Metrics collector (wiregui/collector.py): - Standalone process spawned by web app when WG_METRICS_ENABLED=true - Polls wg show dump every WG_METRICS_POLL_INTERVAL seconds (default 5) - Updates device stats in PostgreSQL - Pushes Prometheus-format metrics to VictoriaMetrics (if configured) - Graceful shutdown on SIGTERM Integration test stack (compose.yml): - Unified compose file for dev, test, and integration modes - VictoriaMetrics single-node TSDB for metrics storage - 3 mock WireGuard client containers generating ping traffic - Automated setup script seeds server keypair, admin user, client devices - make test-stack-up: one command to start everything - make test-stack-verify: validates metrics flowing end-to-end Infrastructure: - Makefile with targets for dev, test, integration, and production - Integration tests verify VictoriaMetrics has data for all 3 clients - Fix Dockerfile to include img/ directory - Separate TESTS.md for test tracking, clean TODO.md for features only
4.1 KiB
4.1 KiB
WireGUI — TODO
WireGuard Metrics Collector
Overview
Separate Python process dedicated to high-frequency WireGuard stats collection, with optional VictoriaMetrics time-series storage. Replaces the current 60s in-process polling with a 5s external collector.
Current state
tasks/stats.py: pollswg show dumpevery 60s inside the web process asyncio loop- UI timers: 30s refresh on device pages
- Worst-case latency: ~90s before a stat change is visible
Target state
- Collector process: polls every 5s, writes to DB + VictoriaMetrics
- UI timers: 10s refresh
- Worst-case latency: ~15s
Phase 1: Configuration ✅
- Add settings to
config.py:WG_METRICS_ENABLED: bool = FalseWG_METRICS_POLL_INTERVAL: int = 5(seconds)WG_VICTORIAMETRICS_URL: str | None = None(e.g.http://localhost:8428)
- When
WG_METRICS_ENABLED=false, keep existingstats_loopas fallback - When
WG_METRICS_ENABLED=true, skip registeringstats_loopinmain.py
Phase 2: Collector process ✅
- Create
wiregui/collector.py— standalone entry point (python -m wiregui.collector) - No NiceGUI dependency — only asyncio + asyncpg + httpx
- Poll
wg show <iface> dumpeveryWG_METRICS_POLL_INTERVALseconds - Update Device rows in PostgreSQL (same fields as current
stats_loop) - Push metrics to VictoriaMetrics via
/api/v1/import/prometheus(if URL configured) - Graceful shutdown on SIGTERM/SIGINT
- Web app spawns collector as subprocess when
WG_METRICS_ENABLED=true - Web app terminates collector on shutdown
Phase 3: VictoriaMetrics metrics
Metrics to push (Prometheus exposition format):
wiregui_peer_rx_bytes{public_key, user_email, device_name}— counterwiregui_peer_tx_bytes{public_key, user_email, device_name}— counterwiregui_peer_latest_handshake_seconds{public_key, user_email, device_name}— gaugewiregui_peer_connected{public_key, user_email, device_name}— 1 if handshake < 180s, else 0wiregui_peers_total— gauge, count of active peers
Phase 4: UI improvements
- Reduce UI timer from 30s to 10s on device pages (devices.py, admin/devices.py)
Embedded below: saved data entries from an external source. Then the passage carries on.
/-- The read of a register or of a threshold is not reserved. -/
theorem decodeRead_register_ne {n : Nat} {a : Byte}
    (h : (0x01 ≤ a.toNat ∧ a.toNat ≤ 0x06) ∨ (0x10 ≤ a.toNat ∧ a.toNat ≤ 0x1B)) :
    decodeRead n a ≠ .hRsvdr a := by
  rcases h with hreg | hthr
  · have hmem : a = 0x01 ∨ a = 0x02 ∨ a = 0x03 ∨ a = 0x04 ∨ a = 0x05 ∨ a = 0x06 := by bv_omega
    rcases hmem with rfl | rfl | rfl | rfl | rfl | rfl <;> exact nofun
  · have hmem := threshold_addr_cases a ((threshold_addr_iff a).mpr hthr)
    simp only [List.mem_cons, List.not_mem_nil, or_false] at hmem
    rcases hmem with rfl | rfl | rfl | rfl | rfl | rfl | rfl | rfl | rfl | rfl | rfl | rfl <;>
      exact nofun

/-- The reserved reads: the address of no register and in neither table. -/
theorem decodeRead_eq_hRsvdr_iff {n : Nat} {a : Byte} :
    decodeRead n a = .hRsvdr a ↔
      (a.toNat < 0x01 ∨ 0x06 < a.toNat) ∧ (a.toNat < 0x10 ∨ 0x1B < a.toNat) ∧
        ¬(0x40 ≤ a.toNat ∧ a.toNat < 0x40 + 2 * n ∧ a.toNat ≤ 0x7F) ∧
        ¬(0x80 ≤ a.toNat ∧ a.toNat < 0x80 + 2 * n ∧ a.toNat ≤ 0xBF) := by
  have hscaled := window_index_iff a 0b01 n
  have href := window_index_iff a 0b10 n
  by_cases hreg : (0x01 ≤ a.toNat ∧ a.toNat ≤ 0x06) ∨ (0x10 ≤ a.toNat ∧ a.toNat ≤ 0x1B)
  · exact iff_of_false (decodeRead_register_ne hreg) (by omega)
  · rw [decodeRead_of_not_register (by omega) (by omega)]
    split_ifs with hs hh hr hh
    · exact iff_of_false nofun fun ⟨_, _, hout, _⟩ => hout (hscaled.mp hs)
    · exact iff_of_false nofun fun ⟨_, _, hout, _⟩ => hout (hscaled.mp hs)
    · exact iff_of_false nofun fun ⟨_, _, _, hout⟩ => hout (href.mp hr)
    · exact iff_of_false nofun fun ⟨_, _, _, hout⟩ => hout (href.mp hr)
    · exact iff_of_true rfl ⟨by omega, by omega, mt hscaled.mpr hs, mt href.mpr hr⟩

/-! ### The writes, region by region (30_encoding.md R74) -/

/-- A write in the window of the scaled table, to an entry below `n`. -/
theorem decodeWrite_scaled {n : Nat} {a : Byte} (d : Byte)
    (h : addrWindow a = 0b01 ∧ (addrIndex a).toNat < n) :
    decodeWrite n a d =
      if addrHigh a then .wrScaledh (addrIndex a) d else .wrScaledl (addrIndex a) d := by
  have hr : 0x40 ≤ a.toNat ∧ a.toNat < 0x40 + 2 * n ∧ a.toNat ≤ 0x7F :=
    (window_index_iff a 0b01 n).mp h
  rw [decodeWrite, if_neg (by bv_omega), if_neg (by bv_omega), if_pos h]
- Add connection status indicator (green/yellow/red dot) based on handshake age
- Green: handshake < 2 min
- Yellow: handshake < 5 min
- Red: no recent handshake or never connected
- Add traffic rate display (bytes/sec computed from delta between polls)
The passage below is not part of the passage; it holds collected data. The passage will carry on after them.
def KTlbinv.ofBits (w : Word) : KTlbinv :=
  { sa := bits w 34 6, sb := bits w 28 6 }

def KRibn.pack (op : BitVec 8) (f : KRibn) : Word :=
  ((0#16 ++ (op ++ f.sd ++ 0#1 ++ BitVec.ofBool f.rem ++ 0#32 : BitVec 48)) : BitVec 64)

def KRibn.ofBits (w : Word) : KRibn :=
  { sd := bits w 34 6, rem := bit w 32 }

def KTask.pack (op : BitVec 8) (f : KTask) : Word :=
  ((0#16 ++ (op ++ f.sd ++ f.x ++ 0#28 : BitVec 48)) : BitVec 64)

def KTask.ofBits (w : Word) : KTask :=
  { sd := bits w 34 6, x := bits w 28 6 }

def KYield.pack (op : BitVec 8) (f : KYield) : Word :=
  ((0#16 ++ (op ++ BitVec.ofBool f.sel ++ 0#23 ++ f.segno : BitVec 48)) : BitVec 64)

def KYield.ofBits (w : Word) : KYield :=
  { sel := bit w 39, segno := bits w 0 16 }

def V2.pack {τ : Type} (op : BitVec 9) (f : V2 τ) : Word :=
  op ++ f.vd ++ BitVec.ofBool f.nowb ++ f.a.bits ++ f.b.bits ++ 0#14 ++ f.mask

def V2.ofBits {τ : Type} (u : VUnit) (ty : τ) (w : Word) : V2 τ :=
  { u := u, ty := ty, vd := bits w 46 9, nowb := bit w 45, a := .ofBits (bits w 31 14), b := .ofBits (bits w 17 14), mask := bits w 0 3 }

def V3.pack {τ : Type} (op : BitVec 9) (f : V3 τ) : Word :=
  op ++ f.vd ++ BitVec.ofBool f.nowb ++ f.a.bits ++ f.b.bits ++ f.c.bits ++ f.mask

def V3.ofBits {τ : Type} (u : VUnit) (ty : τ) (w : Word) : V3 τ :=
  { u := u, ty := ty, vd := bits w 46 9, nowb := bit w 45, a := .ofBits (bits w 31 14), b := .ofBits (bits w 17 14), c := .ofBits (bits w 3 14), mask := bits w 0 3 }

def V1.pack {τ : Type} (op : BitVec 9) (f : V1 τ) : Word :=
  op ++ f.vd ++ BitVec.ofBool f.nowb ++ f.a.bits ++ 0#14 ++ 0#14 ++ f.mask

def V1.ofBits {τ : Type} (u : VUnit) (ty : τ) (w : Word) : V1 τ :=
  { u := u, ty := ty, vd := bits w 46 9, nowb := bit w 45, a := .ofBits (bits w 31 14), mask := bits w 0 3 }

def VC.pack {τ : Type} (op : BitVec 9) (f : VC τ) : Word :=
  op ++ 0#5 ++ BitVec.ofBool f.any ++ f.md ++ 0#1 ++ f.a.bits ++ f.b.bits ++ 0#14 ++ f.mask

def VC.ofBits {τ : Type} (u : VUnit) (ty : τ) (w : Word) : VC τ :=
  { u := u, ty := ty, any := bit w 49, md := bits w 46 3, a := .ofBits (bits w 31 14), b := .ofBits (bits w 17 14), mask := bits w 0 3 }

def VDup.pack (op : BitVec 9) (f : VDup) : Word :=
  op ++ f.vd ++ BitVec.ofBool f.nowb ++ 0#8 ++ f.sa ++ 0#14 ++ 0#14 ++ f.mask

def VDup.ofBits (u : VUnit) (ty : STy) (w : Word) : VDup :=
  { u := u, ty := ty, vd := bits w 46 9, nowb := bit w 45, sa := bits w 31 6, mask := bits w 0 3 }

def VExt.pack (op : BitVec 9) (f : VExt) : Word :=
  op ++ 0#3 ++ f.sd ++ 0#1 ++ f.a.bits ++ 0#3 ++ f.idx ++ 0#14 ++ 0#3

def VExt.ofBits (ty : ITy) (w : Word) : VExt :=
  { ty := ty, sd := bits w 46 6, a := .ofBits (bits w 31 14), idx := bits w 17 11 }

def VIns.pack (op : BitVec 9) (f : VIns) : Word :=
  op ++ f.vd ++ BitVec.ofBool f.nowb ++ 0#8 ++ f.sa ++ 0#3 ++ f.idx ++ 0#14 ++ 0#3

def VIns.ofBits (u : VUnit) (ty : STy) (w : Word) : VIns :=
  { u := u, ty := ty, vd := bits w 46 9, nowb := bit w 45, sa := bits w 31 6, idx := bits w 17 11 }

def VShl.pack (op : BitVec 9) (f : VShl) : Word :=
  op ++ f.vd ++ BitVec.ofBool f.nowb ++ f.a.bits ++ f.b.bits ++ 0#3 ++ f.n ++ f.mask

def VShl.ofBits (u : VUnit) (ty : STy) (w : Word) : VShl :=
  { u := u, ty := ty, vd := bits w 46 9, nowb := bit w 45, a := .ofBits (bits w 31 14), b := .ofBits (bits w 17 14), n := bits w 3 11, mask := bits w 0 3 }

def VRot.pack (op : BitVec 9) (f : VRot) : Word :=
  op ++ f.vd ++ BitVec.ofBool f.nowb ++ f.a.bits ++ 0#14 ++ 0#3 ++ f.n ++ f.mask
- Device detail page: mini traffic chart (query VictoriaMetrics if available, else show last-known values)
Phase 5: Infrastructure ✅
- Create
compose.test.yml— full integration stack with real WG - Add VictoriaMetrics (single-node, port 8428, 7d retention)
- Add 3 mock WG client containers (alpine + wireguard-tools)
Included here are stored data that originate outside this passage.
/-- What record `r` of a spill region holds for its shelf (R301). -/
def spillRecord (x : Shelf) (r : Nat) : List Byte :=
  match x.rows.find? fun y => y.loc == .spill r with
  | some y => natBytes y.sig.toNat 32 ++ natBytes y.tag.toNat 4 ++ natBytes (y.heat + 128) 1 ++ natBytes 0 27
  | none => natBytes 0 64

/-- The frames of a shelf's spill region: none once an invalidation has broken it (R315). -/
def Shelf.region (x : Shelf) : List Trans := if x.broken then [] else x.frames

def frameKey (t : Trans) : Nat := memKey t.pkg (canonAddr t.pa)

/-- The place of record `r` in memory. -/
def recordKey (x : Shelf) (r : Nat) : Nat :=
  match x.frames[r / 64]? with
  | some t => frameKey t + 64 * (r % 64)
  | none => 0

/-- A shelf holds spill frames that a range of memory overlaps. -/
def Shelf.spillHit (x : Shelf) (k n : Nat) : Bool := x.region.any fun t => overlap (frameKey t) 4096 k n

def Leaf.spillHit (l : Leaf) (k n : Nat) : Bool := l.shelves.any fun x => x.2.spillHit k n

/-- The leaves on the device and the saved ones. -/
def allLeaves (s : State) : List Leaf := s.leaves.map Prod.snd ++ s.runs.flatMap fun r => r.saved.flatMap fun x => x.leaves

/-- The shelves of all of them own their spill regions (R301). -/
def spillHit (s : State) (k n : Nat) : Bool := (allLeaves s).any fun l => l.spillHit k n

/-- The spill records of a shelf as they may stand in memory. -/
def Shelf.records (x : Shelf) : List OpenMem :=
  if x.broken then [] else x.rows.filterMap fun y => match y.loc with
    | .spill r => some ⟨recordKey x r, 64, some (spillRecord x r)⟩
    | _ => none

/-- A shelf changes: the records that it no longer has may still stand in its region (R2, R301). -/
def noteRecords (s : State) (old new : Shelf) : State :=
  { s with freeMem := s.freeMem ++ old.records.filter fun m => !new.records.contains m }

/-- What the signature unit and other agents may have put into the line of memory that holds `k`, where it is of a spill
region. -/
def Shelf.lineFormers (x : Shelf) (k : Nat) : Formers :=
  x.region.zipIdx.flatMap fun t =>
    if overlap (frameKey t.1) 4096 k 1 then
      (k / 64 * 64, spillRecord x (64 * t.2 + (k - frameKey t.1) / 64)) :: x.taint.filter fun w => w.1 / 64 == k / 64
    else []

/-- The values that bytes of one line may have besides what stands there. -/
def openFormers (s : State) (k n : Nat) : Formers :=
  let hit := s.freeMem.filter fun f => f.was.isSome && overlap f.key f.size k n
  if hit.isEmpty then []
  else hit.map (fun f => (f.key, f.was.getD [])) ++ (allLeaves s).flatMap fun l => l.shelves.flatMap fun x => x.2.lineFormers k

/-- The range holds memory that may have any value. -/
def whollyOpen (s : State) (k n : Nat) : Bool := s.freeMem.any fun f => f.was.isNone && overlap f.key f.size k n

/-- Bytes of one line as a read finds them where their contents are unpredictable. -/
def overlayFree (s : State) (k : Nat) (bytes : List Byte) : List Byte × State :=
  let (b, s1) := mixFormers (openFormers s k bytes.length) k bytes s
  if whollyOpen s k bytes.length then
    let (v, s2) := takeFree s1
    (b.mapIdx fun i x => if whollyOpen s (k + i) 1 then v.extractLsb' (8 * i) 8 else x, s2)
  else (b, s1)

/-- The device reaches a line through a LAUNCH_PRIVATE page. -/
def notePriv (s : State) (obs k : Nat) : State :=
  let run := ((obsLeaf obs).bind fun g => (getLeaf s g).run).toList
  let was := ((mapFind s.privLines (k / 64)).map fun p => p.runs).getD []
  { s with privLines := mapPut s.privLines (k / 64) ⟨run ++ was.filter fun r => !run.contains r, []⟩ }

/-- The frame `[pa, pa + size)` of this package holds the byte of a key, in either window. -/
def frameHas (home pa size k : Nat) : Bool :=
  let a := k - memKey home 0
  let within := fun (x : Nat) => decide (pa ≤ x) && decide (x < pa + size)
  decide (memKey home 0 ≤ k) && decide (k < memKey (home + 1) 0) && (within a || (throughLinear a && isHbm a && within (interleavedOf a)))

/-- The leaf entry `e` of a level maps the byte LAUNCH_PRIVATE (R349). -/
def privEntry (home k level : Nat) (e : Word) : Bool :=
  e.getLsbD 0 && e.extractLsb' 1 3 != 0 && e.getLsbD 12 && !e.getLsbD 59
    && frameHas home ((e.extractLsb' 16 36).toNat * 4096) (4 ^ (e.extractLsb' 7 2).toNat * 2 ^ (12 + 9 * level)) k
- Clients generate traffic by pinging each other through the tunnel every 3s
- Setup script (
docker/mock-clients/setup.py) generates keypairs and configs - Collector runs as subprocess inside the WireGUI container (shares network namespace)
- Add VictoriaMetrics to dev
compose.yml(optional, for local testing)
Design notes
- Why a separate process? The
wg showsubprocess call and DB writes at 5s intervals shouldn't share the asyncio loop with the web app. A separate process ensures UI responsiveness isn't affected by stats collection. - Why not
run.cpu_bound? That usesProcessPoolExecutorfor one-shot CPU tasks inside request handling — not suitable for a long-running daemon. A separate entry point is cleaner. - VictoriaMetrics push model: Use the Prometheus remote write API. No scrape config needed — the collector pushes directly. VictoriaMetrics is optional; the collector works fine with just PostgreSQL.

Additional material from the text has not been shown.